-- EXERCISE AIM --
What lines of the data below hold "tile"? Show them.

==== STUDY MATERIAL ====

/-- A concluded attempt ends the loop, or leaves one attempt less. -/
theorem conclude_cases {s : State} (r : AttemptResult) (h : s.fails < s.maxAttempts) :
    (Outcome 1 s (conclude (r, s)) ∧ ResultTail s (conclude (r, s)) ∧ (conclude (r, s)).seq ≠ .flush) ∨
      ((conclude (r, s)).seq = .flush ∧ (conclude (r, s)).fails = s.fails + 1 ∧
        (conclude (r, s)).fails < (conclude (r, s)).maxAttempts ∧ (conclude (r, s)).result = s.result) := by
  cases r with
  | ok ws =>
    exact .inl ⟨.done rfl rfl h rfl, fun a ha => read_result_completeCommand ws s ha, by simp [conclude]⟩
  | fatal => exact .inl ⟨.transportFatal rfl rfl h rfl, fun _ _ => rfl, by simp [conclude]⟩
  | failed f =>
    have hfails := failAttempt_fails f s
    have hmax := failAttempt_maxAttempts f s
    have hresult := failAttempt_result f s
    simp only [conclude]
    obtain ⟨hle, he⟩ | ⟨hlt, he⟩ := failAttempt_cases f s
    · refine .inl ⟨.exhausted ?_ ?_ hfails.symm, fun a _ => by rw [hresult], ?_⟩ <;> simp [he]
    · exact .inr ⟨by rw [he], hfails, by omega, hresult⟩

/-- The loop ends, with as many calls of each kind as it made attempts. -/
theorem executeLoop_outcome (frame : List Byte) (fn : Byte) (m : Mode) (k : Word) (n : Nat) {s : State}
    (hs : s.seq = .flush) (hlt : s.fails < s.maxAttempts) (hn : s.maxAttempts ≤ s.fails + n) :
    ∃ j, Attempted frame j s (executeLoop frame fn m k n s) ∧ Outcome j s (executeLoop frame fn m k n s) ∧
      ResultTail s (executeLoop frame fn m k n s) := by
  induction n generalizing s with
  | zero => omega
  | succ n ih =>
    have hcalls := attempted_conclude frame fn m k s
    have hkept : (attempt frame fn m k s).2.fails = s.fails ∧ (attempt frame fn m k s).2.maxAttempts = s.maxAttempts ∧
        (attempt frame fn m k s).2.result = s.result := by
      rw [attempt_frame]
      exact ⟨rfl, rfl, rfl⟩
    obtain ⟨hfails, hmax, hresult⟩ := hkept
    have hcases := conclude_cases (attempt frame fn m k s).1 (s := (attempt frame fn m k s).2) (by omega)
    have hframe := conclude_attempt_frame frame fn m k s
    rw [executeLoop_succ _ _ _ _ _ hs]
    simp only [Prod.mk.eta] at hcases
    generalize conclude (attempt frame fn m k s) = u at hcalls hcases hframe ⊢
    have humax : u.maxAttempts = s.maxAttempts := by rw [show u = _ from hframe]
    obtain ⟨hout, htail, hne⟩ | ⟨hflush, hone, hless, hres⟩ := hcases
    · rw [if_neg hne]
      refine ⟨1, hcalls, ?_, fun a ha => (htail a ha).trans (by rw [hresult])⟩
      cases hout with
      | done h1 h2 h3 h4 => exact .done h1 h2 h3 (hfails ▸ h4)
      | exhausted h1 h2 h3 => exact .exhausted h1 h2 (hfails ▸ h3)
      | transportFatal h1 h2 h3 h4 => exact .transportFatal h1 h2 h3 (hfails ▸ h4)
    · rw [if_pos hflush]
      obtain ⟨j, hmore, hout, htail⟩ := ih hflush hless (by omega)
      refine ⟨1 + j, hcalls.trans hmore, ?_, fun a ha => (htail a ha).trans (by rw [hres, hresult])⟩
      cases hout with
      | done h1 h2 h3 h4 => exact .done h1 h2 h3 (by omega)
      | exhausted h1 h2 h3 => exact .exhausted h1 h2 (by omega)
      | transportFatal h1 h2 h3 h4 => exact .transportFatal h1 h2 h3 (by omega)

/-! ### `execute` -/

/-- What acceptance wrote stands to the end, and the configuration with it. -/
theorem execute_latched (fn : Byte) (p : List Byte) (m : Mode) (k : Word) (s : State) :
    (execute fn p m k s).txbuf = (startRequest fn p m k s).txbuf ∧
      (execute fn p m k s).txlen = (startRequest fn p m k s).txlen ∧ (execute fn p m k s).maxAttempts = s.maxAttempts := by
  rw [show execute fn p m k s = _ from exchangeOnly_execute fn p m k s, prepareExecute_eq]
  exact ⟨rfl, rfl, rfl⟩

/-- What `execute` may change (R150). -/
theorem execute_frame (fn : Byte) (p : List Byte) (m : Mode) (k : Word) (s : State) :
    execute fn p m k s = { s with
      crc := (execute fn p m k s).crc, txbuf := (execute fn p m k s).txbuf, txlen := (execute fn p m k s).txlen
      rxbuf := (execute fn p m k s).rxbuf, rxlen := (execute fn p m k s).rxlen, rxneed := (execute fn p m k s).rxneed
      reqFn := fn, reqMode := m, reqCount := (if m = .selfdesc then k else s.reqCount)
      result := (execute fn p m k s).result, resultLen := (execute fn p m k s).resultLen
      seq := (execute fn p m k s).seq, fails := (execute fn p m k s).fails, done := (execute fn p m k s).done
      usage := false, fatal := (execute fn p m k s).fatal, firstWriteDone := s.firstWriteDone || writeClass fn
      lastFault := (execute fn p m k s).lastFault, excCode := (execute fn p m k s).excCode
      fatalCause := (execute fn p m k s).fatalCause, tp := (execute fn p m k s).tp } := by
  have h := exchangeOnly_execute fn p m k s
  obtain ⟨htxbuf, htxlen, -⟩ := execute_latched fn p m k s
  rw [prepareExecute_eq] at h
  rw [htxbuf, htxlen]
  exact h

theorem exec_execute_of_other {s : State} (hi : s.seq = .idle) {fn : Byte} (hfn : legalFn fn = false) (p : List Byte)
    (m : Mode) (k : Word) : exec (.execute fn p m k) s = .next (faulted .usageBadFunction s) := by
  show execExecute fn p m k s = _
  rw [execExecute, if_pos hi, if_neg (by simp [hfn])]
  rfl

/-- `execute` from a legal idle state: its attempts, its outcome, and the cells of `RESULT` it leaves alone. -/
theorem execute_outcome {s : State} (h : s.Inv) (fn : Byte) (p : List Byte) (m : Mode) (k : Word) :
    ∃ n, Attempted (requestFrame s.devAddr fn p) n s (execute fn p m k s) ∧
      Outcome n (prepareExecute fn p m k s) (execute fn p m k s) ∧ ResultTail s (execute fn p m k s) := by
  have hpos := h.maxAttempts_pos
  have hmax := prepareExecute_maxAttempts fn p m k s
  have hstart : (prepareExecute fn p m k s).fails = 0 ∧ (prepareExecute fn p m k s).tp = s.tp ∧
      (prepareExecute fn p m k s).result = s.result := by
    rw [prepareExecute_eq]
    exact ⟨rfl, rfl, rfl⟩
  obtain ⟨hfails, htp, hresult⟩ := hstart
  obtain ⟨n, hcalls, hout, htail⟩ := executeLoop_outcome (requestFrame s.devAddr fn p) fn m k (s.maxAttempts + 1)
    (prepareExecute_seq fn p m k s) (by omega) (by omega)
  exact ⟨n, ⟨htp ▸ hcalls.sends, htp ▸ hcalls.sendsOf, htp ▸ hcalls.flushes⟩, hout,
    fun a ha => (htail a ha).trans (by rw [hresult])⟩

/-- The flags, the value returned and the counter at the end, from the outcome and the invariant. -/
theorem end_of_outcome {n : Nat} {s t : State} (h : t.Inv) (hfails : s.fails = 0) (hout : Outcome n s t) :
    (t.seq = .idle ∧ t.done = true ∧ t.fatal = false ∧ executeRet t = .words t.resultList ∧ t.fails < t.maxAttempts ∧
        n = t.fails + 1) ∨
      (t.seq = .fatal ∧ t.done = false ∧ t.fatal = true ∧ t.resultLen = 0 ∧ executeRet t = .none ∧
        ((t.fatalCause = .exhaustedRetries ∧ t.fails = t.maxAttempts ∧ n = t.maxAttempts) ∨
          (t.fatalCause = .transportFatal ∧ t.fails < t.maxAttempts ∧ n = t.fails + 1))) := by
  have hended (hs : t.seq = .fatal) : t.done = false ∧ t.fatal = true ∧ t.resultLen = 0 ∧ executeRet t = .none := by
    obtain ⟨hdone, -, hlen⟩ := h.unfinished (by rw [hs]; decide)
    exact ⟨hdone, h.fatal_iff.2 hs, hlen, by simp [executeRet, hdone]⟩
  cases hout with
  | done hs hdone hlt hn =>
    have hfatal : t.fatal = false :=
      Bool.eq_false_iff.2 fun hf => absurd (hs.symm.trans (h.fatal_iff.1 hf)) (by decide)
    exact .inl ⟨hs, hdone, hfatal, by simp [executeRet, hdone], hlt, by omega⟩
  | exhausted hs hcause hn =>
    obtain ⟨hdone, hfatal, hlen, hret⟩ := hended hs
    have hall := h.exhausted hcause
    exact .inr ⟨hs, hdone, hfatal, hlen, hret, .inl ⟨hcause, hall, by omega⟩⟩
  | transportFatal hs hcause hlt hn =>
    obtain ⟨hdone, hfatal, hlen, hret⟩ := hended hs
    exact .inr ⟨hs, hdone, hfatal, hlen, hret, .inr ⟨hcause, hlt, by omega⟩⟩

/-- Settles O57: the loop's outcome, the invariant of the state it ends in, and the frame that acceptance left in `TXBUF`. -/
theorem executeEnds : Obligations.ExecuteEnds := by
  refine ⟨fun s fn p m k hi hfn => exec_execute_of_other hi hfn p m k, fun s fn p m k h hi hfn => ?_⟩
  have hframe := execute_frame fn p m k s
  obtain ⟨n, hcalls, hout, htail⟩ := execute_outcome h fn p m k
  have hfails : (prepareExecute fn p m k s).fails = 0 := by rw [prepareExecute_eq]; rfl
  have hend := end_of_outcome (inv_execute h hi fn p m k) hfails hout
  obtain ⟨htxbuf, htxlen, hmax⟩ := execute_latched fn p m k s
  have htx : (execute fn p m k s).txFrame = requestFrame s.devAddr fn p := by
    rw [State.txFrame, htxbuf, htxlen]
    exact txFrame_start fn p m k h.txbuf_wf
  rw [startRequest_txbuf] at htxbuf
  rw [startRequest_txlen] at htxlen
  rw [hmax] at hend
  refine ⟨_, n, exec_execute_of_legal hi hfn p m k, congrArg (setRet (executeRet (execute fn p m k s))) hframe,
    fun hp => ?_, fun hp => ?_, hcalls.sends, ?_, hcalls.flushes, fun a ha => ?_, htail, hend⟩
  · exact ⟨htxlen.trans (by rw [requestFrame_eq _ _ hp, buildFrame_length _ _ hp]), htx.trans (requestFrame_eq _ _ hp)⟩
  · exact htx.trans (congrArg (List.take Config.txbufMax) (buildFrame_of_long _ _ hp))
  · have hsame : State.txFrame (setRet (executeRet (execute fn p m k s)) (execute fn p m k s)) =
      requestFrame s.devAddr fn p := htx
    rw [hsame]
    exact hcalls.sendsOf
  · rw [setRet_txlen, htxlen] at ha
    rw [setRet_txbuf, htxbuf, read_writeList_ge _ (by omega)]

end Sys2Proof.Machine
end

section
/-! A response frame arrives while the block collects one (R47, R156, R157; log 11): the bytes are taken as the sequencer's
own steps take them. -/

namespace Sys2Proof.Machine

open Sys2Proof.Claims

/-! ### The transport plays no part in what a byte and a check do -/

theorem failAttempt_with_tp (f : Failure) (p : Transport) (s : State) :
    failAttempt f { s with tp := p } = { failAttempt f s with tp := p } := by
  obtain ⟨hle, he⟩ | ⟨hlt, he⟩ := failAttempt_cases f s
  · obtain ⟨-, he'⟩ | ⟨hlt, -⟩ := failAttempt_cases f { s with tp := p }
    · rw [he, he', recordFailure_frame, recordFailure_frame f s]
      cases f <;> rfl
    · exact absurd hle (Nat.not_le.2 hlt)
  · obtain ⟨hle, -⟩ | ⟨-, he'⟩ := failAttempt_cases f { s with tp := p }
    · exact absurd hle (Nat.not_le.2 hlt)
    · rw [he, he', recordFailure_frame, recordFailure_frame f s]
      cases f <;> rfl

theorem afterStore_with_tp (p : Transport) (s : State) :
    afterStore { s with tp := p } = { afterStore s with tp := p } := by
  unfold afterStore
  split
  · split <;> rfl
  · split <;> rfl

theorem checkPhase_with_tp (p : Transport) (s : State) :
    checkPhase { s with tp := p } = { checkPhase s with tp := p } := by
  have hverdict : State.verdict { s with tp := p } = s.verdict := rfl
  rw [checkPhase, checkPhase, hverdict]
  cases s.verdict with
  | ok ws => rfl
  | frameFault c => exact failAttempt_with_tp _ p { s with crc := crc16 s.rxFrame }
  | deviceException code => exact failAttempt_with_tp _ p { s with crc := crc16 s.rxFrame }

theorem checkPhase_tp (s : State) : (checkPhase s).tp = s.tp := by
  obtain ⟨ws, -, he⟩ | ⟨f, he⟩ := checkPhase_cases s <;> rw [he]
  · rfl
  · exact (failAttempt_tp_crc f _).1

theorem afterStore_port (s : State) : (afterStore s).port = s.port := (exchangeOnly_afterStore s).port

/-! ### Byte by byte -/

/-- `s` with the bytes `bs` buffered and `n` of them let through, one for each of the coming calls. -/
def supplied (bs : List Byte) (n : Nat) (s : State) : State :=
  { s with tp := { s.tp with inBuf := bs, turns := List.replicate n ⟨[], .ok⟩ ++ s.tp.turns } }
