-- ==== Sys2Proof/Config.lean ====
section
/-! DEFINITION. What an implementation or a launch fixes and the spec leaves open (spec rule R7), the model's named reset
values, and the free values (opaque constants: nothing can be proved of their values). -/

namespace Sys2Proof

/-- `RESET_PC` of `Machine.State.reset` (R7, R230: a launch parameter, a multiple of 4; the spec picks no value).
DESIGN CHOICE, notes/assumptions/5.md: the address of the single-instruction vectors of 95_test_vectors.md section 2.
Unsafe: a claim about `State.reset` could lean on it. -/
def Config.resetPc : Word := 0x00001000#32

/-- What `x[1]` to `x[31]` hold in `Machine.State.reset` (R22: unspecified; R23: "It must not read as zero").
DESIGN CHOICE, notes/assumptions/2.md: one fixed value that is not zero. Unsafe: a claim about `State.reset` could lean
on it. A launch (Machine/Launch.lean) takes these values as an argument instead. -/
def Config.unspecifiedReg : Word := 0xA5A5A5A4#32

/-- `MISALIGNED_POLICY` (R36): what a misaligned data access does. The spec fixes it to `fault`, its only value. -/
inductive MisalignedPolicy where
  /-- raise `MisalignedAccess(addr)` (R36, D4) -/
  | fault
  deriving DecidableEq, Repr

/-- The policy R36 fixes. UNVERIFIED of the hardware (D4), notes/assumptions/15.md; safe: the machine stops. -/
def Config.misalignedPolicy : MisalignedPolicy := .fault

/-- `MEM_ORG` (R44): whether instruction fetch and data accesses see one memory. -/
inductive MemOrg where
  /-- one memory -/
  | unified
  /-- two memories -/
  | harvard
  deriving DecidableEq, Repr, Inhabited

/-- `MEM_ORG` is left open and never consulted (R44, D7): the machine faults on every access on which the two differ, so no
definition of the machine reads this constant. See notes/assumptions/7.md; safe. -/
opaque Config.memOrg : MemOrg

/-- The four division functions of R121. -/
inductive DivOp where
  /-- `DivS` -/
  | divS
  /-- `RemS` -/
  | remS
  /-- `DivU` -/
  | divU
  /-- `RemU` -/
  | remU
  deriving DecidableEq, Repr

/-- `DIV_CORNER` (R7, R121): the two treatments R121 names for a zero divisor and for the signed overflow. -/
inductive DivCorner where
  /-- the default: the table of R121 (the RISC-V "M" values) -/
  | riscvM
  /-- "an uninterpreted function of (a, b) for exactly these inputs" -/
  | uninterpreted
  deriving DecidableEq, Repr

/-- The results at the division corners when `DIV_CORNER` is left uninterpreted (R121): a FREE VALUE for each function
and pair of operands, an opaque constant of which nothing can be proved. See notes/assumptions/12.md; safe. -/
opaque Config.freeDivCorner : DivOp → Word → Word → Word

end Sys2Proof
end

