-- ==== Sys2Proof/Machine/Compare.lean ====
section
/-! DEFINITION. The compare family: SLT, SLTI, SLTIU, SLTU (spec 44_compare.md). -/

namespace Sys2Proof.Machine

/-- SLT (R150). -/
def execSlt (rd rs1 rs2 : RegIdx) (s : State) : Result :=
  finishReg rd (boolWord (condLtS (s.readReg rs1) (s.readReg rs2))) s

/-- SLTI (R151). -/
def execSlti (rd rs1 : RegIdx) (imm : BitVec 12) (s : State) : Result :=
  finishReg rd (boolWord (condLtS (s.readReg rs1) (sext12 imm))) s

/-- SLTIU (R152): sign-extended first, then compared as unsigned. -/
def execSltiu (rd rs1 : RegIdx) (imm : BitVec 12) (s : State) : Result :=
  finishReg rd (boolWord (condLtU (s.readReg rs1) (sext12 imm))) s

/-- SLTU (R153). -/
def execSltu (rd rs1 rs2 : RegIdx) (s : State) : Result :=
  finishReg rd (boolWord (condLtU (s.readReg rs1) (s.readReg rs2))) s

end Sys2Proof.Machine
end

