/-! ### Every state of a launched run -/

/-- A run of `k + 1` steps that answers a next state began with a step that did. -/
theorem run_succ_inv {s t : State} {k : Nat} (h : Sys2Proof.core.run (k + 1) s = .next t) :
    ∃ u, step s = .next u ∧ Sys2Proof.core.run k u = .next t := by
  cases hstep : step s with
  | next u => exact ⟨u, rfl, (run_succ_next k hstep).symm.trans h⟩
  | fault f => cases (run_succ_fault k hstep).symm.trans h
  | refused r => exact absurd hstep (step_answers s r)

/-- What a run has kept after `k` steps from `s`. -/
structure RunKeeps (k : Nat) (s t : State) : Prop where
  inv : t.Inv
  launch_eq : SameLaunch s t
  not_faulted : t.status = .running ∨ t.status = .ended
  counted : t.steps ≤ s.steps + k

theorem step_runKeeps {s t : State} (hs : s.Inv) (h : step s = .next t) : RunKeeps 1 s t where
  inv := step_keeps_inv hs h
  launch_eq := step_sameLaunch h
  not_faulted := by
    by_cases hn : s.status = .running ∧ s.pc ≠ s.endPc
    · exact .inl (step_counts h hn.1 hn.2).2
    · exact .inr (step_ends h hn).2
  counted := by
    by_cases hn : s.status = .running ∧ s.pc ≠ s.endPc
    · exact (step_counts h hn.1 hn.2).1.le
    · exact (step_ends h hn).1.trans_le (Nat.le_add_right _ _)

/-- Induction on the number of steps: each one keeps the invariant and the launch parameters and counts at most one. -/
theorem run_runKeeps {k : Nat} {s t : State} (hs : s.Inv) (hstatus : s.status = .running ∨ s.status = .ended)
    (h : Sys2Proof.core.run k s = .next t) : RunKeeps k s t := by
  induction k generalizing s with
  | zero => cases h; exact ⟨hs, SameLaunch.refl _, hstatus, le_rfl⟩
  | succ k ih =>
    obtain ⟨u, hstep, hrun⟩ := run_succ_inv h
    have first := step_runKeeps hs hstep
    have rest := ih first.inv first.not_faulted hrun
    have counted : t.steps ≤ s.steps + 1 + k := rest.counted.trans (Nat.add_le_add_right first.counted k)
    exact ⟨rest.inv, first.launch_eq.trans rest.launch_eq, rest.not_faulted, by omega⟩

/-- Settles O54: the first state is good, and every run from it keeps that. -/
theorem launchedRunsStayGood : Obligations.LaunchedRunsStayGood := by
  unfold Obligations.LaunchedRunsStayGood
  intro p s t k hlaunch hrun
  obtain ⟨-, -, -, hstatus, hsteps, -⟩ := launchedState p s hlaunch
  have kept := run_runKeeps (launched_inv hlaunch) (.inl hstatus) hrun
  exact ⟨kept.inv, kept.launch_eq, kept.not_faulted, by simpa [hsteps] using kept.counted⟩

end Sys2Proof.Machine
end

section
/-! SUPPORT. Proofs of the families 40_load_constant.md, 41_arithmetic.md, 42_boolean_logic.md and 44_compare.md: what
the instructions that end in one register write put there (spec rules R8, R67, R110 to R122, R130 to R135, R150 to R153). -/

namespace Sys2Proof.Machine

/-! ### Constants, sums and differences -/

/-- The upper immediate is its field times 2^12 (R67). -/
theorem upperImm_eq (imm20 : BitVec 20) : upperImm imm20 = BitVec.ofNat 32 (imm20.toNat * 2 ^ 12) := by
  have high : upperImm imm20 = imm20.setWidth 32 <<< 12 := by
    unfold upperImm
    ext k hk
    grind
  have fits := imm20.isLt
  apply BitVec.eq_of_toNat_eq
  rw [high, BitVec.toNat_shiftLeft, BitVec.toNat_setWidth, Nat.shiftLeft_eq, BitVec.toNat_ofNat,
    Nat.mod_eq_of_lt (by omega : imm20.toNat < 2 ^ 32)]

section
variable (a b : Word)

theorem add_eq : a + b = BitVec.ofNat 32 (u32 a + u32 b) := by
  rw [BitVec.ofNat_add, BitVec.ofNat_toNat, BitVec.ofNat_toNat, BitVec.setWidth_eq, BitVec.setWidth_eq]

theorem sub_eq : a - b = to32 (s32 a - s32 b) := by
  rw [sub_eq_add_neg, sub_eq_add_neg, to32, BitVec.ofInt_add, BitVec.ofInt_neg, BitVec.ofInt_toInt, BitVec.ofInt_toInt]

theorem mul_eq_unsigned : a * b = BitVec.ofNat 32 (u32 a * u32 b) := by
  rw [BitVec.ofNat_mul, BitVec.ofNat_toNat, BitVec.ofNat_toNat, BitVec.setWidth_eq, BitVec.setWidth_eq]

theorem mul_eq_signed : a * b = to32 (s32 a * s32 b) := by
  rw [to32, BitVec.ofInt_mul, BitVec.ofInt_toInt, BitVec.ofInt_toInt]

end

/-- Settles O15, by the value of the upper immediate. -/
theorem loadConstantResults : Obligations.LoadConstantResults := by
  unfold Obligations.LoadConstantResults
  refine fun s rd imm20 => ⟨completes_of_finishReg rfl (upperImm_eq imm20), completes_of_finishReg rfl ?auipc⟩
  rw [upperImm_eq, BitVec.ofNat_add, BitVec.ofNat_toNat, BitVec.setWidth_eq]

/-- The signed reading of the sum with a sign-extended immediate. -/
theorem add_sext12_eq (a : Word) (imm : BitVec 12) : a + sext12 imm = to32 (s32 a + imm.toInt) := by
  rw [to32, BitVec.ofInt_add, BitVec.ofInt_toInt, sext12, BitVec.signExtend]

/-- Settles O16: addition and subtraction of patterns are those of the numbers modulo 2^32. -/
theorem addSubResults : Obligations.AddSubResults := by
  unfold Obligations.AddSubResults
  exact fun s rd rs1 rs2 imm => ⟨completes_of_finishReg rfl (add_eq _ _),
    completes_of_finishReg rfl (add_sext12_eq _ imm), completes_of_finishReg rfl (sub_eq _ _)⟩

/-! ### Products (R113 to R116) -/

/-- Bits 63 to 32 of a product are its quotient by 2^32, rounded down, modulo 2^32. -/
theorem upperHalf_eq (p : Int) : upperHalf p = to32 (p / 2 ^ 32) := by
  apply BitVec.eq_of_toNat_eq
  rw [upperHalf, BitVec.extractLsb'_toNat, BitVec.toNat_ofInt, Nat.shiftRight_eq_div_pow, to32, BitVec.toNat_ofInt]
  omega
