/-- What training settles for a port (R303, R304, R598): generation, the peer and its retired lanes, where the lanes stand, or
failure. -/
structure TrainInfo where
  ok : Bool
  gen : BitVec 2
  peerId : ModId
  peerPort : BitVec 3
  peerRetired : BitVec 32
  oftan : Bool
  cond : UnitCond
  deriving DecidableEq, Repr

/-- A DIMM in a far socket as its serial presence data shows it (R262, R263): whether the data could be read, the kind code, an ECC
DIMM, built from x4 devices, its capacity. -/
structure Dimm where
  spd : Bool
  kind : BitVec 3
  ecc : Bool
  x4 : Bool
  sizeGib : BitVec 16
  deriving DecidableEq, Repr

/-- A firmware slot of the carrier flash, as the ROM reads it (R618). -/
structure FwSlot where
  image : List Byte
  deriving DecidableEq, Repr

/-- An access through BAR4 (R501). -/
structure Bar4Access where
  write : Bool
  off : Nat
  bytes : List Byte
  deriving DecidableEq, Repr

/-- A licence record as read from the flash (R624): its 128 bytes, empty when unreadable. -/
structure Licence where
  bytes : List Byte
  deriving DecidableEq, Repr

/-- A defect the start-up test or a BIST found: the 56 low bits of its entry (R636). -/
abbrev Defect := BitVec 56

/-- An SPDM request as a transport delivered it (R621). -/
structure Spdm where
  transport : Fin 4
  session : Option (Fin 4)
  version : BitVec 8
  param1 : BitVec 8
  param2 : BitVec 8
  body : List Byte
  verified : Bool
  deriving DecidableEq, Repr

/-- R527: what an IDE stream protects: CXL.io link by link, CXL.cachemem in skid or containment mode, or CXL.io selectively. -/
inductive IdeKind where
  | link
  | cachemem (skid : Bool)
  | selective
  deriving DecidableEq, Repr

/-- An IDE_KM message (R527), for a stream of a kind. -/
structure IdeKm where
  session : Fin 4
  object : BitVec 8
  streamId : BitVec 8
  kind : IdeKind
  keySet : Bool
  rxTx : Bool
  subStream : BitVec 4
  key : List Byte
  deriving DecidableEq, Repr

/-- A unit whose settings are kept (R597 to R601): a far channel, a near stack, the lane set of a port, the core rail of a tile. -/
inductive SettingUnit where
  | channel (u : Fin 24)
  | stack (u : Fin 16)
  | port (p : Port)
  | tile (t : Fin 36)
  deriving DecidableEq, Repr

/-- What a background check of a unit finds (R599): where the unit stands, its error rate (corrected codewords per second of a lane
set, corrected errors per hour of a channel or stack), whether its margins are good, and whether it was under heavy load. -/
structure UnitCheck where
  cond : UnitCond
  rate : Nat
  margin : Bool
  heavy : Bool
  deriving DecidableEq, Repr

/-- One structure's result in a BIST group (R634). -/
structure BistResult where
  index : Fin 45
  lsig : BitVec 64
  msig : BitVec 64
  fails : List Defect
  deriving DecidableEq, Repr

====

-- RESULT FOR THIS EXERCISE --
/-- A unit whose settings are kept (R597 to R601): a far channel, a near stack, the lane set of a port, the core rail of a tile. -/
  | tile (t : Fin 36)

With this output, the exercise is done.